Friday, February 29, 2008

More destrucation!

National Geographic Channel (aka the channel I most wish I had) is airing Aftermath: Population Zero, a special along the lines of Life After People (aka Hoover Dam Fetish Show), March 9th at 8pm.

Hey, uhm, do you get NG Channel? Need a new friend? Pick me, pick me!

I have no idea why I need to watch APZ & LAP and then read World Without Us too; I guess I can't get enough wanton destruction.

Wednesday, February 27, 2008

Me vs that girl you think you know.

I have now had 3 people tell me that they can't believe that I didn't like Juno that much.
Fine, I'm a pretentious music listening, thrift store shopping, Michael Cera adorer, so maybe this should be right up my alley? I can buy that as reasoning. However this is NOT the proffered reasoning.

The reason that these people think I should love Juno is that I am just like her.
Worse than that, I have been told that maybe they liked the character Juno because she reminded them of me.

I know that being smart and spunky and full of music references should be complimentary... and yet I do not like it at all.

Not one little bit.

Tuesday, February 26, 2008

Filler Onegaishimasu: Hairy Tub Man Edition

Uhm. I'm boring. Here watch this and I will come up something rambly and incoherent later.

Monday, February 25, 2008

I told you he was hot, but you didn't believe me.

Javier Bardem

In No Country for Old Men, totally not hot:














In real life, totally hot:




















*sigh* Some androgynous statues have all the luck.


















Pictures shamelessly liberated from BWE, who would never sue me, because that is simply not how they roll.

Making posts out of nothing at all.

I got a couple of great new CDs: Once (Soundtrack) and Mike Doughty's Golden Delicious. I am revelling in fantastic new music. I miss buying music all the time. I've decided to go back to buying more music, even though it is costly. I will pile them on the floor and roll around in amazing noise!

------

I had a date on Friday, with that tricky young man and the long and short of it is that he is a wily bastard and if I am not carefully I will find myself disoriented in Vegas with a ring on my finger.
You see, I had a plan. A plan to make him not like me. It failed.
Miserably.
I wanted to bring up ex's, marriage, politics, religion, my family, and in spite of the fact that looked at my phone 4 times, he was not discouraged.
At the end of the date, nestled in a crowd of people waiting for tables, he asked if he could take me out again. I notified him that that is a violation of the rules; and then I said sure, because people were looking at me like, 'you are a bitch'.
So I guess now I have to dodge his phone calls for the next week until I'm in the clear. If he doesn't leave a voicemail I won't call him back. If he does I'll wait 4 days and then be too busy to hang out with him.
If this doesn't work, I will registering for a Kitchen Aid stand mixer and new baking dishes from Crate & Barrel- so cross your fingers. Or it'll cost ya.

-------------

Saturday Paul & I checked out the AMC Best Picture movie marathon in Kent. Starting at 11 am:

Michael Clayton- which I had thought I would have no interest in, but it was incredible and certainly the best narrative film. My favorite of the bunch. I loved the conditional morality and it reminded me in some ways of Wall Street. American capitalism gone mad. 5 out of 5 monkeys.
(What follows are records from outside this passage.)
-- ==== Sys2Proof/Machine/State.lean ====
section
/-! DEFINITION. The state of the LS-4812 as plain data: setup registers, memory, compute dies with their
sequencers, Tuns and Sparge units, the host rings, the fabric, collectives, grist engines, dependability,
the energy ledger, start-up, the Hafel boundaries, the board-management interface, and the queue of
commands. State.reset is the package before its 48 V input rises (log entry 4). -/

namespace Sys2Proof.Machine

/-! ### Compute dies (chapters 3, 4, 5) -/

/-- States of a sequencer, SEQ_STATE.state (R187). -/
inductive SeqMode where
  | idle | running | stopping | faulted | fenced
  deriving DecidableEq, Repr

/-- A completion counter: count and error record (R146, R166). -/
structure Counter where
  count : Word
  err : Word
  deriving DecidableEq, Repr

/-- Where a sem_acq stands (R171): request sent, waiting for a wake, waiting 2 µs to retry. -/
inductive SemPhase where
  | sent | wake | retry
  deriving DecidableEq, Repr

/-- What stops a sequencer's issue (R175, Table 5-18). -/
inductive Stall where
  | none
  /-- ld, st, ald, ast: op code, register index, address (R153), and the host bus address that the windows in force at
  its start give it (R342) -/
  | access (op rd addr : Nat) (host : Option Nat)
  | waitCnt (c v : Nat)
  | cntset (c t : Nat)
  | flagWait (cond addr value : Nat)
  /-- the semaphore's device (none: local), address, credits, phase, and number of the request sent (R171) -/
  | semAcq (dev : Option Nat) (addr n : Nat) (ph : SemPhase) (tag : Nat)
  | fence
  | halt (pc : Nat)
  | sumrd (rd unit slot sel : Nat)
  | sumpred (rd unit slot sel : Nat)
  /-- a full target queue; the instruction is issued again (R175) -/
  | queueFull
  /-- held at admission by the energy ledger (R416, R428, R432) -/
  | admission
  deriving DecidableEq, Repr

/-- Progress of an issued instruction (R175). -/
inductive OpSt where
  | queued | running | ended | stopped | flight
  deriving DecidableEq, Repr

/-- An issued, uncompleted instruction of a die with the register values captured at issue (R147). -/
structure Op where
  /-- issue order; reloads of R179 share the numbering -/
  id : Nat
  /-- class of Table 5-3 -/
  cls : Nat
  /-- operation within the class -/
  code : Nat
  /-- the counter it names; none for a reload (R179) -/
  ctr : Option Nat
  /-- logical unit, or base die -/
  unit : Nat
  pc : Nat
  w : Nat
  /-- record captured at issue (R160) -/
  rcd : List Byte
  /-- a registers captured at issue -/
  av : List Nat
  /-- s registers captured at issue -/
  sv : List Nat
  st : OpSt
  /-- physical unit it was sent to -/
  phys : Nat
  /-- first row to perform (after a reissue) and next row -/
  row : Nat
  /-- where the executions on its present unit failed a check, oldest first (R103, R104, R142) -/
  fails : List Nat
  reexec : Bool
  poison : Bool
  status : Nat
  /-- whether the charge a pass meets has been settled (R179) -/
  decided : Bool
  /-- the load identity a pass meets, or that a load or reload gives its charge (R179) -/
  load : Nat
  /-- outstanding packets of a put, get or remote atomic -/
  packets : Nat
  /-- the host windows in force when a movement started (R342) -/
  wins : List Nat
  /-- get requests sent, and reply packets reserved and not yet arrived (R162, R298) -/
  asked : Nat
  room : Nat
  deriving DecidableEq, Repr

/-- The checksum-weight register of cell (k, 128): the sum of a row in units of 2^-24, 48 bits (R97), its sixteen bit
counts (R101) and its residue (R100); the feeder forms what the pass that meets the charge may need (log entry 47). -/
structure CkWeight where
  sum : BitVec 48
  cnt : List Nat
  rho : Nat
  deriving DecidableEq, Repr

/-- The weight of a row of zeros (R113). -/
def CkWeight.zero : CkWeight := ⟨0, [], 0⟩

/-- A charge of a Tun: its width (none: either, R504), the values the expander delivered, the checksum weights beside
them (R67, R78), the poison mark (R76) and the identity of the load that filled it (R179; 0: start-up or a zero load). -/
structure Charge where
  wide : Option Bool
  k : Nat
  n : Nat
  rows : List (List Nat)
  weights : List CkWeight
  poison : Bool
  src : Nat
  deriving DecidableEq, Repr

/-- The +0 charge of start-up and of a zero load (R113, R179). The spec gives it no K and no N: the model takes 128 of
each, and 64 where a wide pass meets it (log entry 47). -/
def Charge.zero : Charge := ⟨none, 128, 128, [], [], false, 0⟩

/-- Cold-start state of a Tun (R86): warm, idle for 1,024 clocks, ramping. -/
inductive Cold where
  | warm | idle | ramp
  deriving DecidableEq, Repr

/-- A physical Tun (R67, R81, R86, R104, R105). -/
structure Tun where
  charge : Charge
  second : Charge
  /-- a load since the last swap mark: none, pending, completed (R81) -/
  pend : Nat
  cold : Cold
  /-- rows presented since the ramp began -/
  ramp : Nat
  checks : Nat
  mismatch : Nat
  reexec : Nat
  unchecked : Nat
  /-- core clock of each failing pass within 2^30 clocks (R104) -/
  failAt : List Nat
  deriving DecidableEq, Repr

def Tun.reset : Tun := ⟨.zero, .zero, 0, .warm, 0, 0, 0, 0, 0, []⟩

/-- A physical Sparge unit's counters (R142, R144). -/
structure Sparge where
  failures : Nat
  reexec : Nat
  poisonRows : Nat
  failAt : List Nat
  deriving DecidableEq, Repr

def Sparge.reset : Sparge := ⟨0, 0, 0, []⟩

/-- A summary record (Table 4-7). -/
structure Summary where
  nan : Nat
  inf : Nat
  sat : Nat
  lost : Nat
  maxMag : Nat
  elems : Nat
  emax : Nat
  any : Bool
  all : Bool
  poisonRows : Nat
  deriving DecidableEq, Repr

/-- A slot after start-up or a program start (R145). -/
def Summary.reset : Summary := ⟨0, 0, 0, 0, 0, 0, 0xFFFF, false, true, 0⟩

/-- Scoreboard classes (Table 3-5). -/
inductive SbClass where
  | exact | writer | reader
  deriving DecidableEq, Repr

/-- An operation at a tile's scoreboard entry, in arrival order (R92, R93); who is the Op's id, or an
identity above 2^32 for a movement or a DMA (whoMove, whoMover). -/
structure SbEnt where
  tile : Nat
  who : Nat
  cls : SbClass
  held : Bool
  deriving DecidableEq, Repr

/-- A loading or loaded charge of a logical Tun (R179): the load's identity and its Op. -/
structure LoadRec where
  id : Nat
  w : Nat
  av : List Nat
  deriving DecidableEq, Repr

/-- What a logical Tun's charges are (R179); identity 0 is the zero charge of start-up. -/
structure Logical where
  cur : Nat
  pend : Option Nat
  deriving DecidableEq, Repr

/-- A fetched command descriptor of a ring (R349, R354): its ring, its index, whether it has returned
and started, its bytes and the completion ring reserved for it. -/
inductive CmdSt where
  | fetching | ready | started
  deriving DecidableEq, Repr

structure Cmd where
  ring : Nat
  idx : Nat
  st : CmdSt
  bytes : List Byte
  cring : Nat
  deriving DecidableEq, Repr

/-- A compute die: sequencer, Tuns, Sparge units, movement and synchronisation state. -/
structure Die where
  mode : SeqMode
  fault : Nat
  faultInfo : Word
  faultPc : Addr
  s : Vector Word 32
  p : Vector Bool 8
  a : Vector Addr 16
  pc : Addr
  cnt : Vector Counter 16
  stall : Stall
  /-- core clocks since program start (clock, R152) and since start-up (R104) -/
  clk : Nat
  clkUp : Nat
  /-- lines of the instruction cache: line number and bytes, oldest first (R176) -/
  icache : List (Nat × List Byte)
  tunMap : Vector (Fin 12) 12
  sparMap : Vector (Fin 12) 12
  tunUp : Vector Bool 12
  sparUp : Vector Bool 12
  logical : Vector Logical 12
  /-- recorded load parameters by identity (R179) -/
  loads : List (Nat × LoadRec)
  tuns : Vector Tun 12
  spar : Vector Sparge 12
  /-- summary slots: logical unit × 8 + slot (R137), unlisted at the value of R145 -/
  slots : List (Nat × Summary)
  /-- records of completed instructions not yet published (R141) -/
  slotQ : List (Nat × Summary)
  /-- issued, uncompleted instructions in issue order -/
  ops : List Op
  nextId : Nat
  sb : List SbEnt
  /-- ordered operations of which effect is due: see Op.st -/
  dropped : Nat
  startCmd : Option Cmd
  /-- stops that wait for the sequencer to be idle, in order (R353) -/
  stopCmds : List Cmd
  /-- abandoned sem_acq requests whose grant goes back (R184): number, device, address, credits -/
  semBack : List (Nat × Option Nat × Nat × Nat)
  /-- held until its spread delay ends (R428) -/
  spreadHold : Bool
  /-- the next instruction's estimate has been debited (R416) -/
  admitted : Bool
  deriving DecidableEq, Repr

def Die.reset : Die :=
  { mode := .idle, fault := 0, faultInfo := 0, faultPc := 0,
    s := Vector.replicate 32 0, p := (Vector.replicate 8 false).set 0 true,
    a := Vector.replicate 16 0, pc := 0, cnt := Vector.replicate 16 ⟨0, 0⟩, stall := .none,
    clk := 0, clkUp := 0, icache := [], tunMap := Vector.ofFn id, sparMap := Vector.ofFn id,
    tunUp := Vector.replicate 12 true, sparUp := Vector.replicate 12 true,
    logical := Vector.replicate 12 ⟨0, none⟩, loads := [],
    tuns := Vector.replicate 12 .reset, spar := Vector.replicate 12 .reset,
    slots := [], slotQ := [], ops := [], nextId := 1, sb := [], dropped := 0,
    startCmd := none, stopCmds := [], semBack := [], spreadHold := false, admitted := false }

/-! ### Host (chapter 10) -/

/-- A ring (R344, R345, R360, R361). state: 0 disabled, 1 enabled, 2 disabling, 3 error. -/
structure Ring where
  base : Nat
  cfg : Nat
  mod : Nat
  state : Nat
  err : Nat
  /-- the device's index and the host's index last seen, modulo 2^32 -/
  dev : Nat
  host : Nat
  /-- completion ring: entries reserved for fetched descriptors (R354) -/
  reserved : Nat
  lost : Nat
  /-- events lost since the previous entry written (R359) -/
  lostNow : Nat
  /-- entries written since the last interrupt, and whether interrupt-now is among them (R360) -/
  unsig : Nat
  irqNow : Bool
  /-- disabling with abort (R361) -/
  abort : Bool
  deriving DecidableEq, Repr

/-- A disabled ring after start-up (R367, R366). -/
def Ring.reset : Ring := ⟨0, 0, 1, 0, 0, 0, 0, 0, 0, 0, 0, false, false⟩

/-- A completion or event on its way through the collector (R357, R358). -/
structure Entry where
  src : Nat
  /-- none: an event for HOST_EVT_DEFAULT.ring -/
  ring : Option Nat
  isEvt : Bool
  bytes : List Byte
  irqNow : Bool
  /-- completion: command ring and index of the command -/
  cmdRing : Nat
  /-- a post's die and instruction, completed when the event is written or dropped (R358) -/
  post : Option (Nat × Nat)
  deriving DecidableEq, Repr

/-- Work of a DMA mover (R350, R351, R163): the ring's command, or the helper instruction's die and id. -/
structure MoverJob where
  cmd : Option Cmd
  help : Option (Nat × Nat)
  desc : List Byte
  /-- the host windows in force when the mover began it (R342); empty before -/
  wins : List Nat
  deriving DecidableEq, Repr

/-- Host link, rings, collector, movers, MSI-X and mailbox. -/
structure HostSt where
  linkUp : Bool
  width : Nat
  rate : Nat
  cache : Bool
  mem : Bool
  bme : Bool
  /-- deep sets in the window as last read: the size of DVSEC range 1 in units of 4 GiB (R223) -/
  cxlSets : Nat
  /-- the CXL link is leaving reset, so training reads MEM_CXL_SETS (R223) -/
  cxlRst : Bool
  /-- the HDM decoder: its base where the host has committed it; interleave ways 1 (R223, R341) -/
  hdm : Option Nat
  rings : List (Nat × Ring)
  /-- doorbell lines held under RdShared (R346) -/
  lines : List Nat
  /-- doorbell lines of which a read is outstanding, deferred, or due again -/
  reads : List Nat
  /-- lines that must be read before fetch resumes (R363) -/
  resume : List Nat
  rotation : Nat
  cmds : List Cmd
  /-- entries held at their sources, in order (R357) -/
  heldQ : List Entry
  staging : List Entry
  highWater : Nat
  movers : Vector (List MoverJob) 16
  /-- the MSI-X table: message address and data by vector, as the host wrote them (R339, Table 10-1) -/
  msixTab : List (Nat × Nat × Nat)
  /-- vectors the host has unmasked; every vector is masked at reset (log entry 2); and the pending-bit array -/
  msixOpen : List Nat
  msixPend : List Nat
  /-- reset in progress: 0 none, 1 function level, 2 CXL (R364) -/
  resetting : Nat
  /-- device time at which the link was lost (R365) -/
  lostAt : Nat
  /-- PERST_N asserted (R438) -/
  perst : Bool
  /-- the DOE mailbox's error bit: an abandoned exchange (R462) -/
  doeErr : Bool
  deriving DecidableEq, Repr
There Will Be Blood- was very well made. It was a character or maybe mood piece and the acting was amazing, but at the end I was left with a meh sort of 'well that was a movie wherein nothing happened'. I guess there was no standard story structure and it bugged me. 4 out of 5 monkeys for being diverting and having such great acting.

Atonement- I read (see skimmed) the book, so I cheated. The movie was quite good. The costuming and cinematography were excellent. Paul and I were impressed by the casting. 5 out of 5 monkeys.

Juno- I am a killjoy, and while I laughed, I felt like it was overworked, with Juno's every sentence crammed tight with flippant talk and music likings that were pretentious and a bit out of character. So intentionally aiming for that youthful indie audience. Bleh. I still liked it- but I could never love it. 4 out of 5 monkeys.

No Country for Old Men- I also read this (although I didn't spend a lot of brain on it). It was a better movie than a book. It was done very well, but it also did not have a standard narrative format. There was a collective groan and boo when the movie ended. It was very good through. 5 out of 5 monkeys.

Friday, February 22, 2008

Curse you, The Eagles! Curse you to hell!!!!!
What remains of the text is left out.